Когда я закончил, с некоторых мест послышались слабые аплодисменты. Но большинство офицеров продолжали хранить молчание. Однако теперь спиной ко мне сидело не так уж много из них. После меня говорили Фридрих Вольф и майор Хоман. После окончания собрания лагерь напоминал разворошенный улей. Прежде никто не воспринимал всерьез антифашистскую группу, теперь же гудели оживленные споры, в которых горячо приводились аргументы как за, так и против. Сразу же после собрания более пятидесяти офицеров приняли решение вступить в группу, остальные, по крайней мере, прекратили игнорировать нас молчанием. Казалось, открывается путь для серьезного дружеского обсуждения дальнейшего плана действий.

10 августа 1943 г.

Наши надежды на спокойную дружескую дискуссию оказались иллюзорными. Уже на следующий день среди офицеров появились контрпропагандисты из числа самых фанатичных нацистов. Во главе этого движения стояли офицеры Генерального штаба, а также молодые командиры-фронтовики, которым удалось быстро продвинуться по карьерной лестнице за выдающиеся заслуги на переднем крае. Их лозунгом было «война до окончательной победы», а в своих методах они не чурались откровенного запугивания собственных товарищей. С самого начала они пытались свести на нет любую дискуссию с нами, прибегая к оскорблениям и провокациям. С одной стороны, они провозглашали нас приспособленцами, а с другой — требовали от русских новых уступок, чтобы те обращались с ними «как подобает обращаться с офицерами», если они согласятся на сотрудничество.
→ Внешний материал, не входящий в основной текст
-- ==== Sys2Proof/Machine/MediaRows.lean ====
section
/-! DEFINITION. Machine/MediaRows.lean: what the flash and media management do on their own: programs, erases, retirement, the journal,
rebuilding, Format NVM and Sanitize (R359 to R377). -/
namespace Sys2Proof.Machine

/-! ## Retirement (R374, R375) -/

/-- Detail of a media record (R526 class 0x06): band, block, channel, CE, LUN and plane. -/
def mediaDetail (d : Dev) (band block ch row plane : Nat) : Bytes :=
  leBytes 16 0 ++ leBytes 4 band ++ leBytes 4 block ++ leBytes 1 ch ++ leBytes 1 (row / max 1 d.media.geo.luns) ++
    leBytes 1 (row % max 1 d.media.geo.luns) ++ leBytes 1 plane

/-- True for a block that is retired by itself, with its plane or with its LUN. -/
def blockRetired (d : Dev) (row block ch plane : Nat) : Bool :=
  d.media.lunsRetired.contains (lunKey ch row) || d.media.planesRetired.contains (lunKey ch row * 4 + plane) ||
    (blockWear d row block).retired.contains (ch * 4 + plane)

/-- Blocks of a plane that are still in service. -/
def planeLeft (d : Dev) (row ch plane : Nat) : Nat :=
  ((List.range d.media.geo.blocks).filter fun b => !blockRetired d row b ch plane).length

/-- The band that a physical band carries, if any. -/
def bandAt (d : Dev) (row block : Nat) : Option (Nat × Band) :=
  d.media.store.bands.find? fun kb => kb.2.row = row && kb.2.block = block && kb.2.state ≠ .free

/-- An open band closed, so that nothing more is written to it. -/
def closeBand (k : Nat) (d : Dev) : Dev :=
  match mapGet d.media.store.bands k with
  | some b => if b.state = .open then journal (.band k { b with state := .closed, closedAt := d.media.seq + 1 }) d else d
  | none => d

/-- Valid units of a band that satisfy a test copied elsewhere and remapped by a GC_COMMIT, the band kept (R374). -/
def relocate (k : Nat) (p : Nat → Bool) (d : Dev) : Dev :=
  match mapGet d.media.store.bands k with
  | none => d
  | some b =>
    let us := (validUnits d k b).filter fun u => p u.2.2 && !d.media.buffer.contains (unitKey b.cls u.2.2)
    if us.isEmpty then d
    else
      let (cs, d1) := us.foldl (fun acc u => copyUnit b.cls u acc) ([], d)
      journal (.gcCommit k cs) (addNum 0x382006 (cs.filter (·.dst.isSome)).length d1)

/-- True when an address of a band lies on a channel and, where one is given, a plane. -/
def onPart (d : Dev) (cls ch : Nat) (plane : Option Nat) (v : Nat) : Bool :=
  channelOf d cls v = ch && (match plane with
    | some p => planeOf d cls v = p
    | none => true)

/-- Units of a lost LUN in a band: cache objects are withdrawn, block and Key Value units become UNCORRECTABLE (R374). -/
def loseBandUnits (k : Nat) (b : Band) (ch : Nat) (d : Dev) : Dev :=
  ((validUnits d k b).filter fun u => onPart d b.cls ch none u.2.2).foldl (fun d u =>
    match nsByIdx d u.1 with
    | none => d
    | some (_, n) =>
      if n.kind = 2 then
        (match (nsObjs d n.tag).find? fun ko => decide (ko.2.base ≤ u.2.1 ∧ u.2.1 < ko.2.base + ko.2.units) with
          | some (rec, _) => withdrawObject rec 1 0 d
          | none => d)
      else countLost 1 (journal (.map u.1 u.2.1 [some uncorrectable]) d)) d

/-- A LUN retired: nothing on it is read again (R374). -/
def retireLun (ch row : Nat) (d : Dev) : Dev :=
  if d.media.lunsRetired.contains (lunKey ch row) then d
  else
    let left := ((List.range d.media.geo.planes).map fun p => planeLeft d row ch p).sum
    let d1 := modifyMedia (fun m => { m with lunsRetired := insNat (lunKey ch row) m.lunsRetired }) (journal (.retire row 0 (512 + ch)) d)
    let d2 := logError 0x06 2 5 0 (mediaDetail d 0 0 ch row 0) (addNum 0x383003 (left * blockBytes d) d1)
    let bands := d2.media.store.bands.filter fun kb => kb.2.row = row && kb.2.state ≠ .free
    absorbLoss (bands.foldl (fun d kb => loseBandUnits kb.1 kb.2 ch d) d2)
В то же время еще задолго до создания Национального комитета они подписали декларацию об обращении с ними в лагере. В ней 840 немецких офицеров подтверждали, что с ними обращаются гуманно, с соблюдением международных норм. Русские сбрасывали листовки с этим заявлением над немецкими окопами, чтобы рассеять страх немецких солдат перед пленом. И вот теперь те офицеры, что по собственной воле подписали заявление, обвиняли нас в предательстве тех десятков тысяч военнослужащих, что погибли в первые недели и месяцы плена после Сталинграда. Эти люди хорошо себе представляли, что при схожих обстоятельствах то же самое{48} происходило и в Германии. Они сами рассказывали, как в первый год войны в немецком плену умерли от голода примерно 500 тысяч советских военнопленных. К тому же 90 тысяч немецких солдат, прежде чем попасть в плен, на грани голодной смерти, были поражены всеми мыслимыми формами заболеваний. При температуре минус 30 градусов воротнички пленных в несколько слоев покрывали вши. Вот к чему привело сопротивление до последнего патрона: «Держитесь, фюрер выручит нас!»
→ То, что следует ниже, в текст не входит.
/-- One VF of a port processed: its reservation, its VQ and VI, its state (R111). -/
def enableVf (p : Fin 2) (n : Nat) (d : Dev) : Dev :=
  let dvf := if p = 0 then n else n + d.host.ports[0].totalVfs
  let c : Ctrl := { port := p.val, vf := n, dvf := dvf }
  let vq := min 16 d.host.flexVq[p]
  let vi := min 16 d.host.flexVi[p]
  let fits := reservationFits d c && decide (2 ≤ vq ∧ 1 ≤ vi)
  let id := 0x100 * (p.val + 1) + n
  let c1 := if fits then { c with online := true, poolState := 1, vq := vq, vi := vi } else { c with online := false, poolState := 2, vq := 1, vi := 0 }
  { d with host :=
    { d.host with
      ctrls := mapSet d.host.ctrls id c1
      flexVq := if fits then d.host.flexVq.set p (d.host.flexVq[p] - vq) else d.host.flexVq
      flexVi := if fits then d.host.flexVi.set p (d.host.flexVi[p] - vi) else d.host.flexVi } }

/-- VF_ENABLE_SET: VFs 1 to NumVFs in ascending order (R111). -/
def execVfEnableSet (port : Fin 2) (now : Nat) (s : State) : Host.Outcome State Fault Refusal :=
  run (fun d =>
    configWrite (pfOf port) (fun _ d =>
      if d.host.ports[port].vfEnable then d
      else
        (List.range d.host.ports[port].numVfs).foldl (fun d i => enableVf port (i + 1) d) (modifyPort port (fun q => { q with vfEnable := true }) d))
      (advanceTo now d)) s

/-- VF_ENABLE_CLEAR (R111, R117). -/
def execVfEnableClear (port : Fin 2) (now : Nat) (s : State) : Host.Outcome State Fault Refusal :=
  run (fun d => configWrite (pfOf port) (fun _ d => applyRequest (clearVfEnable port d)) (advanceTo now d)) s

/-- NUMVFS_WRITE: accepted while VF Enable is clear and at most TotalVFs (R111). -/
def execNumvfsWrite (port : Fin 2) (value now : Nat) (s : State) : Host.Outcome State Fault Refusal :=
  run (fun d =>
    configWrite (pfOf port) (fun _ d =>
      if !d.host.ports[port].vfEnable && decide (value ≤ d.host.ports[port].totalVfs) then modifyPort port (fun q => { q with numVfs := value }) d else d)
      (advanceTo now d)) s

/-! ## Enable and disable (R111, R117, R120) -/

/-- Bus Master Enable cleared: with commands in flight they are abandoned and CSTS.CFS is set (R118, R120). -/
def clearBusMaster (ctrl : Nat) (c : Ctrl) (d : Dev) : Dev :=
  let d1 := modifyCtrl ctrl (fun c => { c with busMaster := false }) d
  if c.sqs.any fun kq => !kq.2.inflight.isEmpty then
    setCfs ctrl (stopCommands ctrl (hostViolation 0x21 13 0x05A ctrl (nvmeDetail 0 0 0)
      (modifyCtrl ctrl (fun c => { c with sqs := mapValues c.sqs fun _ q => { q with inflight := [], earlier := [], fence := none }, aers := [] }) d1)))
  else d1

/-- BUS_MASTER_ENABLE_CLEAR (R120). -/
def execBusMasterEnableClear (ctrl now : Nat) (s : State) : Host.Outcome State Fault Refusal :=
  run (fun d => configWrite ctrl (clearBusMaster ctrl) (advanceTo now d)) s

/-- CC.EN from 0 to 1: the admin queues of AQA, and CSTS.RDY once the part is in service; an unreserved or offline VF and a part without
DRAM set CSTS.CFS (R111, R538 step 11, R547). -/
def enableController (ctrl : Nat) (d : Dev) : Dev :=
  match getCtrl d ctrl with
  | none => d
  | some c =>
    if c.enabled then d
    else
      let d1 := modifyCtrl ctrl (fun c => { c with enabled := true }) d
      if c.vf ≠ 0 ∧ c.poolState = 2 then hostViolation 0x21 24 0x067 ctrl (nvmeDetail 0 (c.cc ||| 1) 0) (setCfs ctrl d1)
      else if d.power.phase = .dramFailed ∨ !c.online then setCfs ctrl d1
      else
        applyRequest (modifyCtrl ctrl (fun c =>
          { c with
            ready := d.power.phase = .ready || d.power.phase = .recovery
            ps := 0
            lastPs := 0
            sqs := mapSet c.sqs 0 { cq := 0, size := bits c.aqa 11 0 + 1 }
            cqs := mapSet c.cqs 0 { size := bits c.aqa 27 16 + 1 } }) d1)

/-- CC_ENABLE: CC written with EN = 1 (R111). -/
def execCcEnable (ctrl now : Nat) (s : State) : Host.Outcome State Fault Refusal := run (fun d => memRequest ctrl (enableController ctrl) (advanceTo now d)) s

/-- CC.EN from 1 to 0 (R117, R118). -/
def disableController (ctrl : Nat) (d : Dev) : Dev :=
  match getCtrl d ctrl with
  | none => d
  | some c => if c.enabled then resetController ctrl d else d

/-- CC_DISABLE (R117). -/
def execCcDisable (ctrl now : Nat) (s : State) : Host.Outcome State Fault Refusal := run (fun d => memRequest ctrl (disableController ctrl) (advanceTo now d)) s

/-! ## Doorbells (R81, R120) -/

/-- An invalid doorbell write: ignored, an event to an enabled controller, a violation (R120, R530 rows 10 and 11). -/
def badDoorbell (ctrl qid value row info gauge : Nat) (d : Dev) : Dev :=
  let d1 := hostViolation 0x21 row gauge ctrl (leBytes 4 qid ++ leBytes 4 value) d
  match getCtrl d1 ctrl with
  | some c => if c.enabled then deliverNotice ctrl { type := 0, info := info, lid := 1 } d1 else d1
  | none => d1

/-- Entries ahead of an index in a ring. -/
def ringDist (size a b : Nat) : Nat := (b + size - a) % max 1 size

/-- Opcodes of admin commands that the part accepts (R97). -/
def adminOpcodes : List Nat :=
  [0x00, 0x01, 0x02, 0x04, 0x05, 0x06, 0x08, 0x09, 0x0A, 0x0C, 0x0D, 0x15, 0x10, 0x11, 0x14, 0x1C, 0x1D, 0x1E, 0x80, 0x84, 0xC0, 0xC1, 0xC2, 0xC3,
   0xC4, 0xC5, 0xC6, 0xC7]

/-- Opcodes of I/O commands that some kind of namespace accepts (R102, R122; numbers of log entry 12). -/
def ioOpcodes : List Nat :=
  [0x00, 0x01, 0x02, 0x05, 0x06, 0x08, 0x09, 0x0C, 0x0D, 0x0E, 0x10, 0x11, 0x14, 0x15, 0x80, 0x81, 0x82, 0x84, 0x86, 0x88, 0x8A, 0x8C]

/-- True for an admin entry whose selector or action no row names: a SEL above 1, a CA above 3, transaction action 0, and a Cascade Control
action outside 1 to 3 (R103, R464, R517, R542). -/
def strayAction (c : Cmd) : Bool :=
  match c.opc with
  | 0x0D | 0x15 => decide (2 ≤ bits c.cdw10 3 0)
  | 0x10 => decide (4 ≤ bits c.cdw10 5 3)
  | 0xC2 => decide (bits c.cdw10 1 0 = 0)
  | 0xC6 => decide (bits c.cdw10 3 0 = 0 ∨ 3 < bits c.cdw10 3 0)
  | _ => false

/-- A fetched entry that no row stands for: an opcode that the part does not accept, or an opcode it does with an action it does not (R97,
R104, R122, R464, R517). -/
def unknownEntry (c : Cmd) (d : Dev) : Dev :=
  if c.sq = 0 && strayAction c then (if c.opc = 0x10 then recoveryCmd c true (done c stField) d else pfCmd c (done c stField) d)
  else if c.sq = 0 then (if adminOpcodes.contains c.opc then d else fetchCmd c true false (done c stOpcode) d)
  else if ioOpcodes.contains c.opc then d
  else fetchCmd c false false (done c stOpcode) d

/-- A submission queue tail written (R81, R120). -/
def tailDoorbell (ctrl qid value : Nat) (d : Dev) : Dev :=
  match (getCtrl d ctrl).bind fun c => mapGet c.sqs qid with
  | none => badDoorbell ctrl qid value 10 0 0x055 d
  | some q =>
    if q.size ≤ value ∨ ringDist q.size q.head value < ringDist q.size q.head q.tail then badDoorbell ctrl qid value 11 1 0x056 d
    else modifyCtrl ctrl (fun c => { c with sqs := mapSet c.sqs qid { q with tail := value } }) d

/-- A completion queue head written: entries freed, held completions posted (R108, R120). -/
def headDoorbell (ctrl qid value : Nat) (d : Dev) : Dev :=
  match (getCtrl d ctrl).bind fun c => mapGet c.cqs qid with
  | none => badDoorbell ctrl qid value 10 0 0x055 d
  | some q =>
    if q.size ≤ value ∨ ringDist q.size q.head q.tail < ringDist q.size q.head value then badDoorbell ctrl qid value 11 1 0x056 d
    else
      let q1 := { q with head := value, stalled := q.stalled && decide (value = q.head) }
      flushCq ctrl qid q.waiting.length (modifyCtrl ctrl (fun c => { c with cqs := mapSet c.cqs qid q1 }) d)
Но никто не считал Гитлера ответственным за эти смерти. Напротив. Однажды, когда мы устроили вечер поэзии Гейне и один из офицеров запел «Три гренадера» на музыку Шуберта, при словах «а потом мимо моей могилы проедет император» раздались аплодисменты, которые переросли в демонстрацию верности человеку родом из Браунау. Конечно, следует признать, что мы совершили ряд вещей, которые как бы «лили воду на мельницу нацистов», что заставило некоторых офицеров еще более укрепиться в своих убеждениях. И русские, и немецкие политработники часто шли на поводу у разных крикливых приспособленцев, людей, которых наци не подпускали к себе на расстояние мили, которым давали особую льготную работу на территории лагеря. А комендант нашего лагеря был пьяницей, а также героем Гражданской войны, все образование которого состояло в изучении истории партии чуть ли не назубок. Это был абсолютно разложившийся тип.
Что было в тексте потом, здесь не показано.